A crotchety old-man's voice came bellowing at them through the open window. "Crucified Jesus! Ain't there supposed to be a frolic goin' on somewheres around here? Where in holy hell is everybody?"
This was followed by the whacking sound of a hat hitting a substantial belly. "Quit your cussing, you blasted fool. We ain't even here yet and already you're bluing up the atmosphere."
Gus winked at Clementine and put his finger to his lips. "Did you invite those two scalawags to our classy to-do, Mrs. McQueen?" he said loud enough to be heard outside.
Clementine had to suck on her cheek to keep from laughing.
"Reckon they must've invited themselves then." He heaved a mock sigh. "I guess I should go make 'em welcome anyway."

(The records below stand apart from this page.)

/-- Quiet peripheral: a verified write succeeds at its first attempt, one write and one read-back, and stores its byte,
leaving every other byte and flag (40_rtx_transactions.md R125, R140 to R143; 20_memory.md R67). Instructions: WRV.WV, WRV.RX,
WRV.TX, WRV.US. -/
def Obligations.QuietVerifiedWriteSucceeds : Prop :=
  ∀ (spc : Space) (addr : Addr) (v : Byte) (s : State), Bench s → memoryOk s = true →
    s.cfg.addrOk spc addr = true →
    (spc = .us → addr ≠ 1 ∧ addr ≠ 4 ∧ addr ≠ 5 ∧ (addr = 0 → v &&& 0x0F = 0)) →
    ∃ t new, exec (verifyInstr spc addr v) s = .next t ∧ OnlyRetWorld s t ∧ t.ret = some (.ok .unit)
      ∧ Added s t new ∧ sentOf new = wrQ spc addr v :: rdQs s.cfg spc addr
      ∧ t.world.peek spc addr.toNat = v ∧ SameBytesBut s t [(spc, addr.toNat)] ∧ SameSdrBut s t []
      ∧ t.world.ev = s.world.ev

/-- The source's property S5 (95_test_vectors.md S5, V20 to V23; 40_rtx_transactions.md R125): a peripheral that stores
the byte only at the k-th attempt makes the verified write succeed for k ≤ 3, after k attempts, and fail for k > 3, after
three; an attempt is two transactions, three under `READ_RETURN` = `previous`. Here `j` = k - 1 writes are lost.
Instruction: WRV.TX. -/
def Obligations.VerifiedWriteSurvivesTwoLosses : Prop :=
  ∀ (addr : Addr) (v : Byte) (j : Nat) (s : State), Ready s → memoryOk s = true →
    s.cfg.addrOk .tx addr = true → s.world.peek .tx addr.toNat ≠ v →
    s.world.script = lossTurns s.cfg addr (s.world.peek .tx addr.toNat) j →
    (j ≤ 2 → ∃ t new, exec (.wrvTx addr v) s = .next t ∧ t.ret = some (.ok .unit) ∧ Added s t new
      ∧ sentOf new = (List.replicate (j + 1) (wrQ .tx addr v :: rdQs s.cfg .tx addr)).flatten
      ∧ t.world.peek .tx addr.toNat = v)
    ∧ (3 ≤ j → ∃ t new, exec (.wrvTx addr v) s = .next t ∧ t.ret = some (.fault .writeVerifyFail) ∧ Added s t new
      ∧ sentOf new = (List.replicate 3 (wrQ .tx addr v :: rdQs s.cfg .tx addr)).flatten
      ∧ t.world.peek .tx addr.toNat = s.world.peek .tx addr.toNat)

/-- The verify mask and the two rejections that protect against verifying what cannot be verified, in their order
(40_rtx_transactions.md R126, R143). Instructions: WRV.WV, WRV.RX, WRV.TX, WRV.US. -/
def Obligations.VerifyMaskAndRefusals : Prop :=
  (∀ (m : UserMap) (addr : Addr),
    vMask m .wv addr = some 0xFF ∧ vMask m .rx addr = some 0xFF ∧ vMask m .tx addr = some 0xFF
    ∧ (addr = 1 ∨ addr = 4 ∨ addr = 5 → vMask m .us addr = none)
    ∧ (addr ≠ 0 → addr ≠ 1 → addr ≠ 4 → addr ≠ 5 → vMask m .us addr = some 0xFF))
  ∧ vMask UserMap.default .us 0 = some 0xF0
  ∧ ∀ (addr : Addr) (v : Byte) (s : State), Ready s → s.cfg.addrOk .us addr = true →
    (addr = 1 ∨ addr = 4 ∨ addr = 5 →
      exec (.wrvUs addr v) s = .next { s with ret := some (.reject .verifyVolatile) })
    ∧ (addr = 0 → v &&& trigMask s.cfg.userMap ≠ 0 →
      exec (.wrvUs addr v) s = .next { s with ret := some (.reject .verifyTrigger) })

/-- Quiet peripheral: a bridge read returns the SDR register in the five transactions of the worked example (each of its
three reads is two under `READ_RETURN` = `previous`) and leaves every other byte and every flag (40_rtx_transactions.md R129, R131; 20_memory.md R67). Instruction: BRD. -/
def Obligations.QuietBridgeRead : Prop :=
  ∀ (sa : Byte) (s : State), Bench s → memoryOk s = true → 1 ≤ s.cfg.bridgePollMax → sa.toNat ≤ 127 →
    ∃ t new, exec (.brd sa) s = .next t ∧ OnlyRetWorld s t
      ∧ t.ret = some (.ok (.byte (s.world.peekSdr sa.toNat))) ∧ Added s t new
      ∧ sentOf new = wrQ .us 2 sa :: rdQs s.cfg .us 2 ++ wrQ .us 5 0x01 :: rdQs s.cfg .us 5 ++ rdQs s.cfg .us 4
      ∧ t.world.peek .us 2 = sa ∧ t.world.peek .us 4 = s.world.peekSdr sa.toNat ∧ t.world.peek .us 5 = 0x02
      ∧ SameBytesBut s t [(.us, 2), (.us, 4), (.us, 5)] ∧ SameSdrBut s t [] ∧ t.world.ev = s.world.ev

They were smiling at each other, she and Gus, as Clementine followed him into the parlor. But she paused a moment there to savor the silence of her new home before it was overrun with company. It really wasn't all that fancy a house, just a white frame box with four rooms and a tin roof. Gus fretted that it wasn't up to the civilized standards she'd been raised to, yet already she felt more at home here than she ever had in the crimson-draped gloom of the house on Louisburg Square. Her father's house had smelled of beeswax and wood oil and too much godliness. This parlor smelled of its new pine plank floor, and of hope.

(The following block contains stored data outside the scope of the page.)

theorem bridge_of_fault {c : Cfg} {wnr : Bool} {sa v : Byte} {w w' : World} {f : FaultCode}
    (h : bridgeMoved c wnr sa v w = (some f, w')) : bridge c wnr sa v w = (.error f, w') := by
  unfold bridgeMoved at h
  split at h
  case h_1 haddr => cases h; simp only [bridge, haddr]
  case h_2 w1 haddr =>
    split at h
    case h_1 hdata => cases h; simp only [bridge, haddr, hdata]
    case h_2 w2 hdata =>
      rw [bridge_of_started haddr hdata, bridgePolled]
      obtain ⟨hno, rfl⟩ := Prod.mk.inj h
      split at hno
      case isTrue => cases hno
      case isFalse hfalse => cases hno; exact if_neg hfalse

/-- A verified write in a list of micro-steps that succeeds. -/
theorem runCode_writeV_ok {spc : Space} {addr : Addr} {v mask : Byte} {s : State} {w : World}
    (h : writeV s.cfg spc addr v mask s.world = (none, w)) (code : List Micro) (x : Locals) :
    runCode (writeVCode spc addr v mask ++ code) x s = runCode code { x with got := 0 } { s with world := w } := by
  rw [runCode_writeV, h]

theorem runCode_writeV_fault {spc : Space} {addr : Addr} {v mask : Byte} {s : State} {w : World} {f : FaultCode}
    (h : writeV s.cfg spc addr v mask s.world = (some f, w)) (code : List Micro) (x : Locals) :
    runCode (writeVCode spc addr v mask ++ code) x s = { s with world := w }.raise f := by
  rw [runCode_writeV, h]

/-- The start of a transfer and its polls in a list of micro-steps. -/
theorem runCode_polled (y : Byte) (n : Nat) (code : List Micro) (x : Locals) (s : State) :
    let p := pollLoop s.cfg n (writeByte s.cfg .us brCtrlAddr y s.world)
    runCode (.xfer .us true brCtrlAddr y :: .polls n :: code) x s =
      if p.1 then runCode code { x with got := 0 } { s with world := p.2 } else { s with world := p.2 }.raise .bridgeTimeout := rfl

theorem runCode_bridgeCode {wnr : Bool} {sa v : Byte} {s : State} {w : World} {o : Option FaultCode}
    (h : bridgeMoved s.cfg wnr sa v s.world = (o, w)) (code : List Micro) (x : Locals) :
    runCode (bridgeCode s.cfg wnr sa v ++ code) x s =
      o.elim (runCode code { x with got := 0 } { s with world := w }) { s with world := w }.raise := by
  have hcode : bridgeCode s.cfg wnr sa v ++ code =
      writeVCode .us brAddrAddr (brAddrByte s.cfg.userMap wnr sa) 0xFF
        ++ ((if wnr then writeVCode .us brWdataAddr v 0xFF else [])
          ++ (.xfer .us true brCtrlAddr (brStartByte s.cfg.userMap) :: .polls s.cfg.bridgePollMax :: code)) := by
    simp [bridgeCode]
  rw [hcode]
  unfold bridgeMoved at h
  split at h
  case h_1 f w1 haddr => cases h; exact runCode_writeV_fault haddr _ _
  case h_2 w1 haddr =>
    rw [runCode_writeV_ok haddr]
    split at h
    case h_1 f w2 hdata => 
      cases wnr with
      | false => cases hdata
      | true => cases h; exact runCode_writeV_fault (s := { s with world := w1 }) hdata _ _
    case h_2 w2 hdata =>
      have hdata' : runCode ((if wnr then writeVCode .us brWdataAddr v 0xFF else [])
          ++ (.xfer .us true brCtrlAddr (brStartByte s.cfg.userMap) :: .polls s.cfg.bridgePollMax :: code)) { x with got := 0 }
            { s with world := w1 }
          = runCode (.xfer .us true brCtrlAddr (brStartByte s.cfg.userMap) :: .polls s.cfg.bridgePollMax :: code)
            { x with got := 0 } { s with world := w2 } := by
        cases wnr with
        | false => cases hdata; rfl
        | true => exact runCode_writeV_ok (s := { s with world := w1 }) hdata _ _
      rw [hdata', runCode_polled]
      obtain ⟨ho, rfl⟩ := Prod.mk.inj h
      subst ho
      dsimp only
      split <;> rfl

-- ---------------------------------------------------------------- the retunes

theorem runCode_sdrWrites {c : Cfg} (code : List Micro) (l : List (Byte × Byte)) : ∀ (x : Locals) (s : State), s.cfg = c →
    ∃ x', runCode (l.flatMap (fun p => bridgeCode c true p.1 p.2) ++ code) x s =
      (sdrWrites c l s.world).1.elim (runCode code x' { s with world := (sdrWrites c l s.world).2 })
        { s with world := (sdrWrites c l s.world).2 }.raise := by
  induction l with
  | nil => exact fun x s _ => ⟨x, rfl⟩
  | cons p rest ih =>
    intro x s hc
    subst hc
    rw [List.flatMap_cons, List.append_assoc]
    rcases hmoved : bridgeMoved s.cfg true p.1 p.2 s.world with ⟨_ | f, w⟩
    case none =>
      have hwrites : sdrWrites s.cfg (p :: rest) s.world = sdrWrites s.cfg rest w := by
        simp only [sdrWrites, sdrWrite, bridge_of_moved hmoved, if_true]
      rw [runCode_bridgeCode hmoved, hwrites]
      exact ih _ { s with world := w } rfl
    case some =>
      have hwrites : sdrWrites s.cfg (p :: rest) s.world = (some f, w) := by
        simp only [sdrWrites, sdrWrite, bridge_of_fault hmoved]
      rw [runCode_bridgeCode hmoved, hwrites]
      exact ⟨x, rfl⟩

theorem runCode_tuneCode (ch : Channel) (code : List Micro) (x : Locals) (s : State) :
    ∃ x', runCode (tuneCode s.cfg s.fac.tunedChannel ch ++ code) x s =
      (tune ch s).1.elim (runCode code x' (tune ch s).2) (tune ch s).2.raise := by
  obtain ⟨x', hx⟩ := runCode_sdrWrites (.tuned s.fac.tunedChannel ch :: code) (tuneWrites s.cfg ch) x
    { s with fac := { s.fac with tunedChannel := none } } rfl
  have hcode : runCode (tuneCode s.cfg s.fac.tunedChannel ch ++ code) x s =
      runCode ((tuneWrites s.cfg ch).flatMap (fun p => bridgeCode s.cfg true p.1 p.2) ++ (.tuned s.fac.tunedChannel ch :: code)) x
        { s with fac := { s.fac with tunedChannel := none } } := by
    rw [tuneCode, List.append_assoc, List.append_assoc]
    rfl
  refine ⟨x', hcode.trans (hx.trans ?_)⟩
  simp only [tune]
  cases (sdrWrites s.cfg (tuneWrites s.cfg ch) s.world).1 <;> rfl

-- ---------------------------------------------------------------- the decodes

theorem putRes_world_comm (s : State) (ch : Chan) (r : TagRead) (w : World) :
    { s with world := w }.putRes ch r = { s.putRes ch r with world := w } := by
  cases ch <;> rfl

theorem putRes_putRes (s : State) (ch : Chan) (r r' : TagRead) : (s.putRes ch r).putRes ch r' = s.putRes ch r' := by
  cases ch <;> rfl

theorem putRes_self (s : State) (ch : Chan) : s.putRes ch (s.res ch) = s := by
  cases ch <;> rfl

theorem res_world (s : State) (ch : Chan) (w : World) : { s with world := w }.res ch = s.res ch := by
  cases ch <;> rfl

theorem runCode_tagParts {c : Cfg} (ch : Chan) (code : List Micro) (parts : List TagPart) : ∀ (x : Locals) (s : State), s.cfg = c →
    ∃ x', runCode (parts.flatMap (fun p => spanCode (p.fields c) ++ [.tagPart ch p]) ++ code) x s =
      runCode code x' ({ s with world := (readParts c parts (s.res ch) s.world).2 }.putRes ch
        (readParts c parts (s.res ch) s.world).1) := by
  induction parts with
  | nil =>
    intro x s _
    exact ⟨x, congrArg (runCode code x) (putRes_self s ch).symm⟩
  | cons p ps ih =>
    intro x s hc
    subst hc
    have hrun : ∀ rest, runCode (spanCode (p.fields s.cfg) ++ (.tagPart ch p :: rest)) x s =
        runCode rest { x with got := 0, buf := (readSpan s.cfg (p.fields s.cfg) s.world).1 }
          ({ s with world := (readSpan s.cfg (p.fields s.cfg) s.world).2 }.putRes ch
            (p.fill s.cfg (readSpan s.cfg (p.fields s.cfg) s.world).1 (s.res ch))) := by
      intro rest
      rw [runCode_span, runCode, res_world]
    obtain ⟨x', hx⟩ := ih { x with got := 0, buf := (readSpan s.cfg (p.fields s.cfg) s.world).1 }
      ({ s with world := (readSpan s.cfg (p.fields s.cfg) s.world).2 }.putRes ch
        (p.fill s.cfg (readSpan s.cfg (p.fields s.cfg) s.world).1 (s.res ch))) (State.putRes_cfg _ _ _)
    refine ⟨x', ?_⟩
    rw [List.flatMap_cons, List.append_assoc, List.append_assoc, List.singleton_append, hrun, hx, State.res_putRes,
      State.putRes_world, ← putRes_world_comm, putRes_putRes]
    rfl

/-- A measurement in a list of micro-steps, and the calibration going on from it. -/
theorem runCode_measureCode (k : CalAt) (a b : Offset) (x : Locals) (s : State) :
    runCode (measureCode s.cfg a b k) x s = askRun (.point k a b) s := by
  rcases hwrite : writeV s.cfg .us txofsAddr (txofsByte s.cfg.userMap a b) 0xFF s.world with ⟨_ | f, w⟩
  case none =>
    have hmeasure : measure s.cfg a b s.world = measureWait s.cfg (pulseAdc s.cfg (clearFlag s.cfg .sampleReady w)) := by
      simp only [measure, hwrite]
    have hrun : runCode (measureCode s.cfg a b k) x s =
        resumeCal k { s with world := pulseAdc s.cfg (clearFlag s.cfg .sampleReady w) } := runCode_writeV_ok hwrite _ x
    rw [hrun, resumeCal_eq, askRun, hmeasure]
  case some =>
    have hmeasure : measure s.cfg a b s.world = (.fault f, w) := by simp only [measure, hwrite]
    rw [askRun, hmeasure]
    exact runCode_writeV_fault hwrite _ x

-- ---------------------------------------------------------------- every command

/-- The micro-steps of a command, run, are its operation; its rejection is the operation's. -/
def CodeRuns (o : Option (Except RejectCode (List Micro))) (run : State → State) (s : State) : Prop :=
  match o with
  | none => True
  | some (.error r) => run s = s.reject r
  | some (.ok code) => runCode code Locals.start s = run s

theorem codeRuns_read (spc : Space) (addr : Addr) (s : State) : CodeRuns (some (codeRead spc addr s)) (opRead spc addr) s := by
  unfold codeRead
  split
  case isTrue hin =>
    simp only [CodeRuns, opRead, hin, if_true]
    rw [runCode_readCode spc addr _ _ _ rfl]
    rfl
  case isFalse hout => exact if_neg hout

theorem codeRuns_write (spc : Space) (addr : Addr) (v : Byte) (s : State) :
    CodeRuns (some (codeWrite spc addr v s)) (opWrite spc addr v) s := by
  unfold codeWrite
  split
  case isTrue hin =>
    split
    case isTrue hrun =>
      split
      case isTrue hlimit => simp only [CodeRuns, opWrite, hin, hrun, hlimit, if_true]
      case isFalse hlimit =>
        simp only [CodeRuns, opWrite, hin, hrun, hlimit, if_true, if_false]
        rfl
    case isFalse hrun =>
      simp only [CodeRuns, opWrite, hin, hrun, if_true]
      rfl
  case isFalse hout => exact if_neg hout

theorem codeRuns_writeV (spc : Space) (addr : Addr) (v : Byte) (s : State) :
    CodeRuns (some (codeWriteV spc addr v s)) (opWriteV spc addr v) s := by
  unfold codeWriteV
  split
  case isTrue hin =>
    split
    case h_1 hmask => simp only [CodeRuns, opWriteV, hin, hmask, if_true]
    case h_2 mask hmask =>
      split
      case isTrue htrig => simp only [CodeRuns, opWriteV, hin, hmask, htrig, if_true]
      case isFalse htrig =>
        simp only [CodeRuns, opWriteV, hin, hmask, htrig, if_true]
        rcases hwrite : writeV s.cfg spc addr v mask s.world with ⟨_ | f, w⟩
        case none => exact runCode_writeV_ok hwrite _ _
        case some => exact runCode_writeV_fault hwrite _ _
  case isFalse hout => exact if_neg hout

theorem codeRuns_bridge (wnr : Bool) (sa v : Byte) (s : State) :
    CodeRuns (some (codeBridge wnr sa v s)) (opBridge wnr sa v) s := by
  unfold codeBridge
  split
  case isTrue hout => exact opBridge_outside wnr v s hout
  case isFalse hin =>
    have hsa : sa.toNat ≤ 127 := Nat.le_of_not_lt hin
    change runCode _ _ s = opBridge wnr sa v s
    rcases hmoved : bridgeMoved s.cfg wnr sa v s.world with ⟨_ | f, w⟩
    case some => rw [runCode_bridgeCode hmoved, opBridge_error hsa (bridge_of_fault hmoved)]; rfl
    case none =>
      have hbridge := bridge_of_moved hmoved
      rw [runCode_bridgeCode hmoved]
      cases wnr with
      | true => rw [opBridge_ok hsa hbridge]; rfl
      | false =>
        rw [opBridge_ok hsa hbridge]
        exact runCode_readCode .us brRdataAddr [.retByte] _ { s with world := w } rfl

theorem runCode_codeReply (r : Reply) (x : Locals) (s : State) : runCode (codeReply r s) x s = opReply r s := by
  rw [codeReply, runCode_span]
  rfl

theorem runCode_codeTag (ch : Chan) (f : TagFlags) (x : Locals) (s : State) : runCode (codeTag ch f s) x s = opDecTag ch f s := by
  have hcode : codeTag ch f s = readCode s.cfg .us statusAddr ++ (.tagStatus ch ::
      ((tagParts f).flatMap (fun p => spanCode (p.fields s.cfg) ++ [.tagPart ch p]) ++ [.ret (.exitCode 0)])) := by
    simp [codeTag]
  rw [hcode, runCode_readCode .us statusAddr _ _ _ rfl, runCode, opDecTag_eq, res_world]
  by_cases hexit : exitCodeOf s.cfg.userMap (readByte s.cfg .us statusAddr s.world).1 = 0
  case neg =>
    rw [if_neg hexit]
    exact if_pos hexit
  case pos =>
    obtain ⟨x', hx⟩ := runCode_tagParts (c := s.cfg) ch [.ret (.exitCode 0)] (tagParts f)
      { x with got := 0 } ({ s with world := (readByte s.cfg .us statusAddr s.world).2 }.putRes ch (recorded s ch true))
      (State.putRes_cfg _ _ _)
    rw [if_pos hexit]
    refine (if_neg (not_not.mpr hexit)).trans (hx.trans ?_)
    rw [State.res_putRes, State.putRes_world, ← putRes_world_comm, putRes_putRes]
    rfl

/-- The end of a retune in a list of micro-steps. -/
theorem elim_ret (o : Option FaultCode) (t : State) (v : Value) (x : Locals) :
    o.elim (runCode [.ret v] x t) t.raise = t.conclude o v := by
  cases o <;> rfl

theorem runCode_codeTune (ch : Channel) (x : Locals) (s : State) : runCode (codeTune ch s) x s = opTune ch s := by
  obtain ⟨x', hx⟩ := runCode_tuneCode ch [.ret (.channel ch)] x s
  exact hx.trans (elim_ret _ _ _ _)

theorem runCode_codeHop (x : Locals) (s : State) : runCode (codeHop s) x s = opHop s := by
  obtain ⟨x', hx⟩ := runCode_tuneCode (nextHop s.cfg s.fac.hopChannel) [.ret (.channel (nextHop s.cfg s.fac.hopChannel))] x
    s.advanceHop
  exact Eq.trans hx (elim_ret _ _ _ _)

theorem runCode_codeAlt (x : Locals) (s : State) : runCode (codeAlt s) x s = opAlt s := by
  unfold codeAlt opAlt
  split
  case isTrue hphase =>
    obtain ⟨x', hx⟩ := runCode_tuneCode (nextHop s.cfg s.fac.hopChannel)
      [.hopped, .ret (.alt .hop (nextHop s.cfg s.fac.hopChannel) ((s.fac.nonce + 1) % 2 ^ s.cfg.nonceBits))] x s.advanceHop
    refine Eq.trans hx ?_
    have hch : nextHop s.cfg s.fac.hopChannel = s.advanceHop.fac.hopChannel := rfl
    simp only [opAltHop, hch]
    rcases tune_eq s.advanceHop.fac.hopChannel s.advanceHop with ⟨code, w, h⟩ | ⟨w, h⟩
    · rw [h]; rfl
    · rw [h]; rfl
  case isFalse hphase =>
    obtain ⟨x', hx⟩ := runCode_tuneCode (skipCh s.cfg s.fac.hopChannel)
      [.skipped, .ret (.alt .skip (skipCh s.cfg s.fac.hopChannel) s.fac.nonce)] x s
    refine Eq.trans hx ?_
    simp only [opAltSkip]
    rcases tune_eq (skipCh s.cfg s.fac.hopChannel) s with ⟨code, w, h⟩ | ⟨w, h⟩
    · rw [h]; rfl
    · rw [h]; rfl

theorem codeRuns_retune {code : List Micro} {run : State → State} {s : State} (h : runCode code Locals.start s = run s) :
    CodeRuns (some (codeRetune code s)) (retune run) s := by
  unfold codeRetune
  split
  case isTrue hfit => exact h.trans (retune_fit hfit run).symm
  case isFalse hfit => exact retune_unfit (by simpa using hfit) run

She stepped into the kitchen, which was already beginning to smell of the yeasty crock of sourdough that had been brought to rest in its new place above the brand-new nickel-plate range, a range that had—blessed day!—a hot water reservoir. And next to it—even more blessed day!—was a washing machine with a hand-cranked wooden wringer.
She heard Gus calling to her that their guests were starting to arrive. A wave of shyness washed over her, and she rubbed her damp palms over the swell of her belly. She had altered her brown serge dress as best she could to try to conceal her pregnancy, but she'd had to loosen her corset to a shameless degree.

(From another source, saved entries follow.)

-- ==== Sys2Proof/Syntax.lean ====
section
/-! DEFINITION. The commands of the part: one constructor per row of spec/opcode_table.json, with its operands. -/

namespace Sys2Proof

/-- Furnace A or B; also the output, the deck and the dip unit of that letter. -/
inductive Furnace where
  | a
  | b
  deriving DecidableEq, Repr

/-- The three station ports (R140). -/
inductive Port where
  | a
  | b
  | p
  deriving DecidableEq, Repr

/-- The three cooling circuits (R102). -/
inductive Circuit where
  | coilA
  | coilB
  | cabinet
  deriving DecidableEq, Repr

/-- The eleven analog channels, in the order of R88. -/
inductive Chan where
  | coilAOut
  | coilBOut
  | cabOut
  | loopPress
  | coilAFlow
  | coilBFlow
  | cabFlow
  | leakA
  | leakB
  | dipA
  | dipB
  deriving DecidableEq, Repr

/-- The direct input lines as they stand when a reset is taken (R65, R119). -/
structure ResetLines where
  /-- MAIN_BREAKER_CLOSED is active. -/
  breakerClosed : Bool
  /-- MAIN_PUMP_RUN is active. -/
  mainPumpRun : Bool
  /-- STANDBY_RUN is active. -/
  standbyRun : Bool
  /-- The COMMISSION strap is fitted. -/
  commission : Bool
  deriving DecidableEq, Repr

/-- Bytes that have come from the station of a port (R141). -/
structure StationBytes where
  port : Port
  bytes : List Byte
  deriving DecidableEq, Repr

/-- What a stage frame carries between its LEN and its check (R162). -/
structure StageFrame where
  kind : Byte
  body : List Byte
  deriving DecidableEq, Repr

/-- How a settings save ended (R158). -/
inductive SaveResult where
  /-- The whole block was written and acknowledged. -/
  | saved
  /-- Some part of the write was not acknowledged; the flag says whether a part had been written by then. -/
  | failed (partWritten : Bool)
  deriving DecidableEq, Repr

/-- The commands. A request (R142) carries the port it arrives on, its tag and its body bytes (R161). -/
inductive Instr where
  -- resets and the settings memory
  | coldStart (lines : ResetLines)
  | warmRestart (lines : ResetLines)
  | settingsLoadEnd (acknowledged : Bool)
  | saveEnd (result : SaveResult)
  | channelIdleExpiry
  -- requests
  | openHeat (port : Port) (tag : Byte) (body : List Byte)
  | addCharge (port : Port) (tag : Byte) (body : List Byte)
  | setMeltPower (port : Port) (tag : Byte) (body : List Byte)
  | setHoldTarget (port : Port) (tag : Byte) (body : List Byte)
  | setChemistry (port : Port) (tag : Byte) (body : List Byte)
  | closeHeat (port : Port) (tag : Byte) (body : List Byte)
  | restate (port : Port) (tag : Byte) (body : List Byte)
  | furnaceOn (port : Port) (tag : Byte) (body : List Byte)
  | tapOpen (port : Port) (tag : Byte) (body : List Byte)
  | tripReset (port : Port) (tag : Byte) (body : List Byte)
  | resume (port : Port) (tag : Byte) (body : List Byte)
  | linkRestart (port : Port) (tag : Byte) (body : List Byte)
  | pumpReturn (port : Port) (tag : Byte) (body : List Byte)
  | postTap (port : Port) (tag : Byte) (body : List Byte)
  | cancelTap (port : Port) (tag : Byte) (body : List Byte)
  | tapWeight (port : Port) (tag : Byte) (body : List Byte)
  | bank (port : Port) (tag : Byte) (body : List Byte)
  | wake (port : Port) (tag : Byte) (body : List Byte)
  | readSetting (port : Port) (tag : Byte) (body : List Byte)
  | writeSetting (port : Port) (tag : Byte) (body : List Byte)
  | saveSettings (port : Port) (tag : Byte) (body : List Byte)
  | releaseChannel (port : Port) (tag : Byte) (body : List Byte)
  | queryFurnace (port : Port) (tag : Byte) (body : List Byte)
  | readLog (port : Port) (tag : Byte) (body : List Byte)
  | queryQueue (port : Port) (tag : Byte) (body : List Byte)
  | queryProtection (port : Port) (tag : Byte) (body : List Byte)
  | queryChannels (port : Port) (tag : Byte) (body : List Byte)
  | queryAllotment (port : Port) (tag : Byte) (body : List Byte)
  | queryShop (port : Port) (tag : Byte) (body : List Byte)
  | readNotices (port : Port) (tag : Byte) (body : List Byte)
  | ackNotices (port : Port) (tag : Byte) (body : List Byte)
  | setNoticeEnables (port : Port) (tag : Byte) (body : List Byte)
  | unknownRequestKind (port : Port) (kind tag : Byte) (body : List Byte)
  -- port events
  /-- the bytes are those of the frame, its check as received among them -/
  | requestFrameDiscarded (frame : StationBytes)
  /-- the bytes are those of the frame that came before the gap -/
  | stationByteGap (gathered : StationBytes)
  | answerSent (port : Port)
  | attnGapEnd (port : Port)
  -- the stage link
  | report (deliveredA : BitVec 16) (statusA : Byte) (deliveredB : BitVec 16) (statusB : Byte)
  | unknownKindFrame (frame : StageFrame)
  | stageCheckErrorFrame
  | stageByteGap
  | reportDeadlineExpiry
  | refreshTimerExpiry
  | setpointCompleted
  | tripFrameEnd
  | abortedSetpointEnd (firstCheckByteGone : Bool)
  -- allotment and the seconds
  | pulsePeriodStart (output : Furnace)
  | pulseOffPhase (output : Furnace)
  | shedChange (active : Bool)
  | estimatorSecond (furnace : Furnace)
  | readinessSecond
  | entryLapse (requestId : Nat)
  -- the shop
  | mainBreakerClosedChange (closed : Bool)
  | deckOffPress (deck : Furnace)
  | deckOffRelease (deck : Furnace)
  | deckOffHold (deck : Furnace)
  | breakerStuckExpiry
  -- the scanner
  | sweepUnit
  | waterConversionEnd (channel : Chan) (code : BitVec 12)
  | channelStale (channel : Chan)
  | dipSample (unit : Furnace) (code : BitVec 12)
  | lanceContact (unit : Furnace)
  | lanceLift (unit : Furnace)
  | dipTimerExpiry (unit : Furnace)
  -- protection
  | watchTimerExpiry (circuit : Circuit)
  | derateTimerExpiry (circuit : Circuit)
  | recoveryTimerExpiry (circuit : Circuit)
  | mainPumpRunChange (active : Bool)
  | standbyRunChange (active : Bool)
  | pressureTimerExpiry
  | settleTimerExpiry
  -- tilt and the tap timers
  | tiltChange (furnace : Furnace) (home forward : Bool)
  | tapConfirmExpiry
  | permitUseExpiry
  | tapMaxExpiry
  | weightWaitExpiry
  -- the last rows of the table
  | stationBadLengthByte (port : Port) (len : Byte)
  | mainSupplyLoss
  deriving DecidableEq, Repr

end Sys2Proof
end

She walked out onto the porch that wrapped around three sides of the house, her pretty white porch with its spooled railing. Skeins of smoke drifted from a pit in the ground where a whole steer lay roasting, and the smell of it mingled with the smell of curing hay that came from the stacks lined up like giant bread loaves at the edge of the meadow. Squinting, Clementine looked across the yard and gasped aloud in pleased surprise.
Buggies and buckboards and men on horseback were coming down the road and over the prairie toward their little house. Most of the RainDance country would show up for any sort of jamboree, so Gus had told her, but she hadn't quite believed him. They would come riding for miles, he'd said, some getting up hours before dawn to arrive by noon, wearing their Sunday finery and bearing kettles of pea soup, legs of pork, venison chops, raspberry pie, and dried-apple duff.
There was Mrs. Graham, gripping her Horace's arm as if she feared every woman present would jump on him and ravish his body beneath her very nose. And Mrs. Weatherby, her pale face made paler by a coating of flour paste that had begun to crack in the heat like a dry gulch bed.
There was Mr. Carver, who ranched the high country above the buffalo canyon, a man who had come to Montana ten years ago and hadn't yet found the time to go back to Philadelphia and fetch his wife. And Sam Woo, who had gotten involved in a cutthroat game of poker at the Best in the West last month and lost all the money he'd been saving up to buy a Chinese girl to marry.